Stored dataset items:

-- ==== Sys2Proof/Machine/Flags.lean ====
section
/-! DEFINITION. Flags and the STATUS word (10_state.md R24, R25, R27). -/

namespace Sys2Proof.Machine

/-- The value of a result code in `STATUS.ERR` (60_exceptions.md R105). -/
def ResultCode.code : ResultCode → BitVec 3
  | .ok => 0
  | .eIntegrity => 1
  | .eRate => 2
  | .eIo => 3
  | .eIllegal => 4
  | .eState => 5
  | .eNoCal => 6
  | .eNoSample => 7

/-- `BUSY = 0` exactly when `SEQ = IDLE` (10_state.md R27). -/
def State.busy (s : State) : Bool := decide (s.seq ≠ .idle)

/-- The channel whose conversion is in progress. -/
def Seq.converting : Seq → Option Channel
  | .convCmd ch => some ch
  | .convWait ch => some ch
  | .convRd ch => some ch
  | .idle => none
  | .calRd _ => none
  | .calCrc => none
  | .compRun => none

/-- `RAWch_VALID` (10_state.md R21). -/
def State.rawValid (s : State) : Channel → Bool
  | .pressure => s.rawPValid
  | .temperature => s.rawTValid

/-- RAWch_VALID as the host sees it: while CONV.ch runs, as it was before (30_encoding.md R56; log 8). -/
def State.shownRawValid (s : State) (ch : Channel) : Bool :=
  if s.seq.converting = some ch then s.heldValid else s.rawValid ch

/-- STATUS, from its most significant field down (10_state.md R24). -/
def State.statusWord (s : State) : Word :=
  (0#21 ++ (s.err.code ++ (0#3 ++ (BitVec.ofBool s.outValid ++ (BitVec.ofBool (s.shownRawValid .temperature) ++
    (BitVec.ofBool (s.shownRawValid .pressure) ++ (BitVec.ofBool s.calValid ++ BitVec.ofBool s.busy))))))).cast (by decide)

end Sys2Proof.Machine
end

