-- ==== Sys2Proof/Machine/HostPort.lean ====
section
/-! DEFINITION. The host register space (20_memory.md R43, 30_encoding.md R55, R56). -/

namespace Sys2Proof.Machine

/-- The word address of CMD (30_encoding.md R55). -/
def cmdAddr : HostAddr := 0x0

/-- The content of a host register; none while it holds no value (30_encoding.md R55, R56; 10_state.md R32).
While a command runs this is the state before it, since commands write their results at their end (R56; log 8). -/
def hostValue (addr : HostAddr) (s : State) : Option Word :=
  match addr.toNat with
  | 0x0 => some 0
  | 0x1 => some s.statusWord
  | 0x2 => if s.calValid then some (s.calib.c1.setWidth 32) else none
  | 0x3 => if s.calValid then some (s.calib.c2.setWidth 32) else none
  | 0x4 => if s.calValid then some (s.calib.c3.setWidth 32) else none
  | 0x5 => if s.calValid then some (s.calib.c4.setWidth 32) else none
  | 0x6 => if s.calValid then some (s.calib.c5.setWidth 32) else none
  | 0x7 => if s.calValid then some (s.calib.c6.setWidth 32) else none
  | 0x8 => some (BitVec.ofNat 32 (rateOf s.osrP))
  | 0x9 => some (BitVec.ofNat 32 (rateOf s.osrT))
  | 0xA => if s.shownRawValid .pressure then some (s.rawP.setWidth 32) else none
  | 0xB => if s.shownRawValid .temperature then some (s.rawT.setWidth 32) else none
  | 0xC => if s.outValid then some s.temp else none
  | 0xD => if s.outValid then some s.press else none
  | _ => some 0

/-- A host read completes at any moment and has no side effect on the engine; of a register that holds no value it
returns an unspecified word, a free value (30_encoding.md R56; log 5). -/
def hostRead (addr : HostAddr) (s : State) : State :=
  match hostValue addr s with
  | some v => { s with replies := s.replies ++ [⟨addr, v⟩] }
  | none =>
    { s with
      replies := s.replies ++ [⟨addr, Config.unspecifiedWord s.readDraws⟩]
      readDraws := s.readDraws + 1 }

/-- The host's pending accesses after the first. -/
def dropInput (s : State) : State := { s with inputs := s.inputs.tail }

/-- A command word stands next at the CMD port and the port is ready (10_state.md R26). -/
def presentWord (w : Word) (s : State) : State := { s with seq := .idle, inputs := .write cmdAddr w :: s.inputs }

end Sys2Proof.Machine
end

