-- ==== Sys2Proof/Tests/Slice0.lean ====
section
/-! SUPPORT. Tests: words written out from the spec's encodings, the vectors of spec/95_test_vectors.md (hand-derived
there from the rules), the checks' refusals, and for each statement with hypotheses a state that meets them. -/

namespace Sys2Proof.Tests

open Sys2Proof.Machine

/-! ### Helpers -/

/-- The reset state with scripted bus answers. -/
def withBus (words : List (Answer Half)) (writes : List (Answer Unit)) (blocks : List (Answer Block)) : State :=
  { State.reset with words := ⟨words, 0⟩, writes := ⟨writes, 0⟩, blocks := ⟨blocks, 0⟩ }

/-- The state an outcome gives. -/
def after : Host.Outcome State Fault Refusal → State
  | .next t => t
  | .fault _ => State.reset
  | .refused _ => State.reset

/-- One step with a command word at the port. -/
def stepWord (w : Nat) (s : State) : State := after (step (s.withFetchWord 32 w))

/-- The image AN of 95_test_vectors.md. -/
def imageAN : PromImage := #v[0x3132#16, 0x3334#16, 0x3536#16, 0x3738#16, 0x3940#16, 0x4142#16, 0x4344#16, 0x450B#16]

/-- The image DS of 95_test_vectors.md. -/
def imageDS : PromImage := #v[0x1234#16, 0x9CBF#16, 0x903C#16, 0x5B15#16, 0x5AF2#16, 0x82B8#16, 0x6E98#16, 0xAB0C#16]

/-- The constants `ds` of 95_test_vectors.md. -/
def constsDS : Consts := ⟨40127, 36924, 23317, 23282, 33464, 28312⟩

/-- A bus that answers the eight word reads with an image. -/
def answering (img : PromImage) : State := withBus (img.toList.map Answer.ok) [] []

/-- Calibrated with `ds`, with the samples of vector M1. -/
def sampled : State :=
  { State.reset with
    calib := constsDS
    calValid := true
    rawT := 8569150
    rawTValid := true
    rawP := 9085466
    rawPValid := true }

/-! ### Checks that refuse -/

theorem test_wellFormed_refuses_wide_pressure_rate : (Instr.osrSetp 65536).wellFormed = false := by decide

theorem test_wellFormed_refuses_wide_temperature_rate : (Instr.osrSett 65792).wellFormed = false := by decide

theorem test_params_refuse_equal_commands :
    (Params.mk #v[0x40, 0x42, 0x44, 0x46, 0x48] #v[0x40, 0x52, 0x54, 0x56, 0x58] #v[1, 2, 3, 4, 5] 0 0).meetsR8 = false := by
  decide

theorem test_params_refuse_equal_delays :
    (Params.mk #v[0x40, 0x42, 0x44, 0x46, 0x48] #v[0x50, 0x52, 0x54, 0x56, 0x58] #v[1, 2, 2, 4, 5] 0 0).meetsR8 = false := by
  decide

theorem test_params_refuse_wrapping_offsets :
    (Params.mk #v[0x40, 0x42, 0x44, 0x46, 0x48] #v[0x50, 0x52, 0x54, 0x56, 0x58] #v[1, 2, 3, 4, 5] 242 0).meetsR8 = false := by
  decide

/-! ### Decoding (30_encoding.md R51, R52: OP in 31:28, RSV 27:16, IMM 15:0) -/

theorem test_decode_calLoad : decode 0b0001_000000000000_0000000000000000#32 = .ok .calLoad := by decide

theorem test_decode_osrSetp : decode 0b0010_000000000000_0000010000000000#32 = .ok (.osrSetp 1024) := by decide

theorem test_decode_osrSett : decode 0b0011_000000000000_1111111111111111#32 = .ok (.osrSett 65535) := by decide

theorem test_decode_convP : decode 0b0100_000000000000_0000000000000000#32 = .ok .convP := by decide

theorem test_decode_convT : decode 0b0101_000000000000_0000000000000000#32 = .ok .convT := by decide

theorem test_decode_comp : decode 0b0110_000000000000_0000000000000000#32 = .ok .comp := by decide

/-- Vectors E11 to E17. -/
theorem test_decode_illegal :
    [decode 0x00000000#32, decode 0xFFFFFFFF#32, decode 0x70000000#32, decode 0x10000001#32, decode 0x20010100#32,
      decode 0x60000400#32, decode 0x4FFF0000#32] =
    [.error .noSuchOperation, .error .reservedFieldNonzero, .error .noSuchOperation, .error .operandNonzero,
      .error .reservedFieldNonzero, .error .operandNonzero, .error .reservedFieldNonzero] := by decide

theorem test_decodeTableWord : decodeTableWord 32 0x30000BB8 = some (.osrSett 3000) := by decide

/-- The examples of 30_encoding.md R60. -/
theorem test_assemble_rate : assembleLine "OSR.SETP 1024 ; rate" = some [0x20000400#32] ∧
    assembleLine "OSR.SETT 0xBB8" = some [0x30000BB8#32] ∧ assembleLine "OSR.SETT 65536" = none := by decide

theorem test_assemble_cycle : assembleLine "CYCLE" = some [0x40000000#32, 0x50000000#32, 0x60000000#32] := by decide

/-- Lines 1 and 4 of program P5 of 95_test_vectors.md, and a number wider than a word. -/
theorem test_assemble_word : assembleLine ".word 0x00000000" = some [0#32] ∧
    assembleLine ".word 0x20010100" = some [0x20010100#32] ∧ assembleLine ".word 0x100000000" = none := by decide

/-! ### One step per command -/

/-- Vector K1: CAL.LOAD of the image AN. -/
theorem test_calLoad_ok : (stepWord 0x10000000 (answering imageAN)).calib =
      ⟨0x3334, 0x3536, 0x3738, 0x3940, 0x4142, 0x4344⟩ ∧
    (stepWord 0x10000000 (answering imageAN)).statusWord = 0x00000002#32 := by decide +kernel

/-- Vector K13: the fourth read fails. -/
theorem test_calLoad_ioError :
    (stepWord 0x10000000 (withBus [.ok 0x1234, .ok 0x9CBF, .ok 0x903C, .ioError, .ok 0x5AF2] [] [])).statusWord =
      0x00000300#32 ∧
    (stepWord 0x10000000 (withBus [.ok 0x1234, .ok 0x9CBF, .ok 0x903C, .ioError, .ok 0x5AF2] [] [])).words.script =
      [.ok 0x5AF2] := by decide +kernel

/-- Vector O3. -/
theorem test_osrSetp_1024 : (stepWord 0x20000400 State.reset).osrP = 2 ∧ (stepWord 0x20000400 State.reset).osrT = 4 := by
  decide

/-- Vector O21's second command: the setting before the rejected rate stays. -/
theorem test_osrSetp_3000 : (stepWord 0x20000BB8 { State.reset with osrP := 2 }).osrP = 2 ∧
    (stepWord 0x20000BB8 { State.reset with osrP := 2 }).statusWord = 0x00000200#32 := by decide

/-- Vector O6. -/
theorem test_osrSett_256 : (stepWord 0x30000100 State.reset).osrT = 0 ∧ (stepWord 0x30000100 State.reset).osrP = 4 := by
  decide

/-- Vector O18: two bits of `rate[12:8]` set. -/
theorem test_osrSett_768 : (stepWord 0x30000300 State.reset).osrT = 4 ∧ (stepWord 0x30000300 State.reset).err = .eRate := by
  decide
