-- ==== Sys2Proof/WellFormed.lean ====
section
/-! DEFINITION. Which transactions a build has (30_encoding R72, R78). -/

namespace Sys2Proof

/-- Manager `k` exists in the build (30_encoding R72: `k >= K` is unmapped). -/
def Config.hasManager (cfg : Config) (k : BitVec 4) : Bool := decide (k.toNat < cfg.numEv)

/-- Manager `k` exists and has a POLARITY register (30_encoding R72, 10_state R32). -/
def Config.hasPolarity (cfg : Config) (k : BitVec 4) : Bool := cfg.hasManager k && cfg.hasPol k.toNat

/-- The registers a transaction names are there in the build: the two checks decode makes after a row of the
table matched (30_encoding R72). -/
def Instr.wellFormed (cfg : Config) : Instr → Bool
  | .rdPower | .wrPower _ | .rdRebootCtrl | .wrRebootCtrl _ | .rdRebootAddr | .wrRebootAddr _ => true
  | .rdDrpAdr | .wrDrpAdr _ | .rdDrpDatW | .wrDrpDatW _ | .rdDrpDatR | .wrDrpDatR _ => true
  | .rdDrpReady | .wrDrpReady _ | .rdDrpRead | .wrDrpRead _ | .rdDrpWrite | .wrDrpWrite _ => true
  | .rdEvPending k | .wrEvPending k _ | .rdEvEnable k | .wrEvEnable k _ => cfg.hasManager k
  | .rdEvPolarity k | .wrEvPolarity k _ => cfg.hasPolarity k

end Sys2Proof
end

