-- ==== Sys2Proof/Machine/Program.lean ====
section
/-! DEFINITION. The bus-program notation (30_encoding R81) and its pseudo-instructions (R82) as lists of cycle
inputs. What a line leaves to the run (how often a poll repeats, the value a read returned) is an argument. -/

namespace Sys2Proof.Machine

/-- A line of a bus program (30_encoding R81). The `env` lines take no bus cycle of their own. -/
inductive Line where
  | wr (i : Instr)
  | rd (i : Instr)
  | idle (n : Nat)
  | envRstIn (v : Bool)
  | envPllLocked (v : Bool)
  | envRaw (c : Nat) (v : Bool)
  | envEvin (k i : Nat) (v : Bool)
  | envDrpRdy (drpDo : BitVec 16)
deriving DecidableEq, Repr

/-- `xs` with its entry `n` replaced; entries before it that are missing are `fill`. -/
def setPadded {α : Type} (fill : α) (v : α) : Nat → List α → List α
  | 0, [] => [v]
  | 0, _ :: xs => v :: xs
  | n + 1, [] => fill :: setPadded fill v n []
  | n + 1, x :: xs => x :: setPadded fill v n xs

/-- Bit `i` of `w` set to `v`. -/
def setBit (w : Word) (i : Nat) (v : Bool) : Word :=
  if v then w ||| BitVec.twoPow 32 i else w &&& ~~~(BitVec.twoPow 32 i)

/-- The cycle inputs of a program, in the environment `env` that holds from its first line on. `drp_rdy` and
`drp_do` hold for one cycle, every other signal until it is set again (30_encoding R81). -/
def scriptFrom (env : Input) : List Line → List Input
  | [] => []
  | .wr i :: rest => { env with req := encode i } :: scriptFrom { env with drpRdy := false, drpDo := 0#16 } rest
  | .rd i :: rest => { env with req := encode i } :: scriptFrom { env with drpRdy := false, drpDo := 0#16 } rest
  | .idle 0 :: rest => scriptFrom env rest
  | .idle (n + 1) :: rest =>
    { env with req := .idle } :: (List.replicate n { env with req := .idle, drpRdy := false, drpDo := 0#16 } ++
      scriptFrom { env with drpRdy := false, drpDo := 0#16 } rest)
  | .envRstIn v :: rest => scriptFrom { env with rstIn := v } rest
  | .envPllLocked v :: rest => scriptFrom { env with pllLocked := v } rest
  | .envRaw c v :: rest => scriptFrom { env with raw := setPadded false v c env.raw } rest
  | .envEvin k i v :: rest =>
    scriptFrom { env with evin := setPadded 0#32 (setBit (env.evin.getD k 0#32) i v) k env.evin } rest
  | .envDrpRdy d :: rest => scriptFrom { env with drpRdy := true, drpDo := d } rest

/-- The cycle inputs of a program that starts in the quiet environment (95_test_vectors section 0). -/
def script (lines : List Line) : List Input := scriptFrom Input.quiet lines

/-- `clr_ev k, MASK` (30_encoding R82). -/
def clrEv (k : BitVec 4) (mask : Word) : List Line := [.wr (.wrEvPending k mask)]

/-- `poll REG, MASK, VAL` that ends at its `n+1`-th read, with `j` idle cycles between two reads
(30_encoding R82). `i` is the read of REG. -/
def pollLines (i : Instr) (j : Nat) : Nat → List Line
  | 0 => [.rd i]
  | n + 1 => .rd i :: .idle j :: pollLines i j n

/-- A value ends a poll (30_encoding R82). -/
def pollEnds (mask val v : Word) : Bool := v &&& mask == val

/-- The value `setf REG, hi:lo, V` writes after reading `v` (30_encoding R82). -/
def setField (v : Word) (hi lo : Nat) (new : Word) : Word :=
  let f : Word := BitVec.ofNat 32 ((2 ^ (hi + 1 - lo) - 1) * 2 ^ lo)
  (v &&& ~~~f) ||| ((new <<< lo) &&& f)

/-- `setf REG, hi:lo, V` where the read returned `v`, with `j` idle cycles between (30_encoding R82). -/
def setfLines (read : Instr) (write : Word → Instr) (hi lo : Nat) (new v : Word) (j : Nat) : List Line :=
  [.rd read, .idle j, .wr (write (setField v hi lo new))]

/-- `drp_rd A` whose poll ends at its `n+1`-th read (30_encoding R82). -/
def drpRdLines (a : Word) (j n : Nat) : List Line :=
  [.wr (.wrDrpAdr a), .wr (.wrDrpRead 0#32)] ++ pollLines .rdDrpReady j n ++ [.rd .rdDrpDatR]

/-- `drp_wr A, V` whose poll ends at its `n+1`-th read (30_encoding R82). -/
def drpWrLines (a v : Word) (j n : Nat) : List Line :=
  [.wr (.wrDrpAdr a), .wr (.wrDrpDatW v), .wr (.wrDrpWrite 0#32)] ++ pollLines .rdDrpReady j n

/-- `reboot ADDR` (30_encoding R82). -/
def rebootLines (addr : Word) : List Line := [.wr (.wrRebootAddr addr), .wr (.wrRebootCtrl 0xAC#32)]

end Sys2Proof.Machine
end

Task directions> All lines above from the one holding "the port. -/" to the one holding "def answering (img", inclusive, are to be copied exactly; no other line is wanted.

Result of this exercise>
/-- One step with a command word at the port. -/
def stepWord (w : Nat) (s : State) : State := after (step (s.withFetchWord 32 w))

/-- The image AN of 95_test_vectors.md. -/
def imageAN : PromImage := #v[0x3132#16, 0x3334#16, 0x3536#16, 0x3738#16, 0x3940#16, 0x4142#16, 0x4344#16, 0x450B#16]

/-- The image DS of 95_test_vectors.md. -/
def imageDS : PromImage := #v[0x1234#16, 0x9CBF#16, 0x903C#16, 0x5B15#16, 0x5AF2#16, 0x82B8#16, 0x6E98#16, 0xAB0C#16]

/-- The constants `ds` of 95_test_vectors.md. -/
def constsDS : Consts := ⟨40127, 36924, 23317, 23282, 33464, 28312⟩

/-- A bus that answers the eight word reads with an image. -/
def answering (img : PromImage) : State := withBus (img.toList.map Answer.ok) [] []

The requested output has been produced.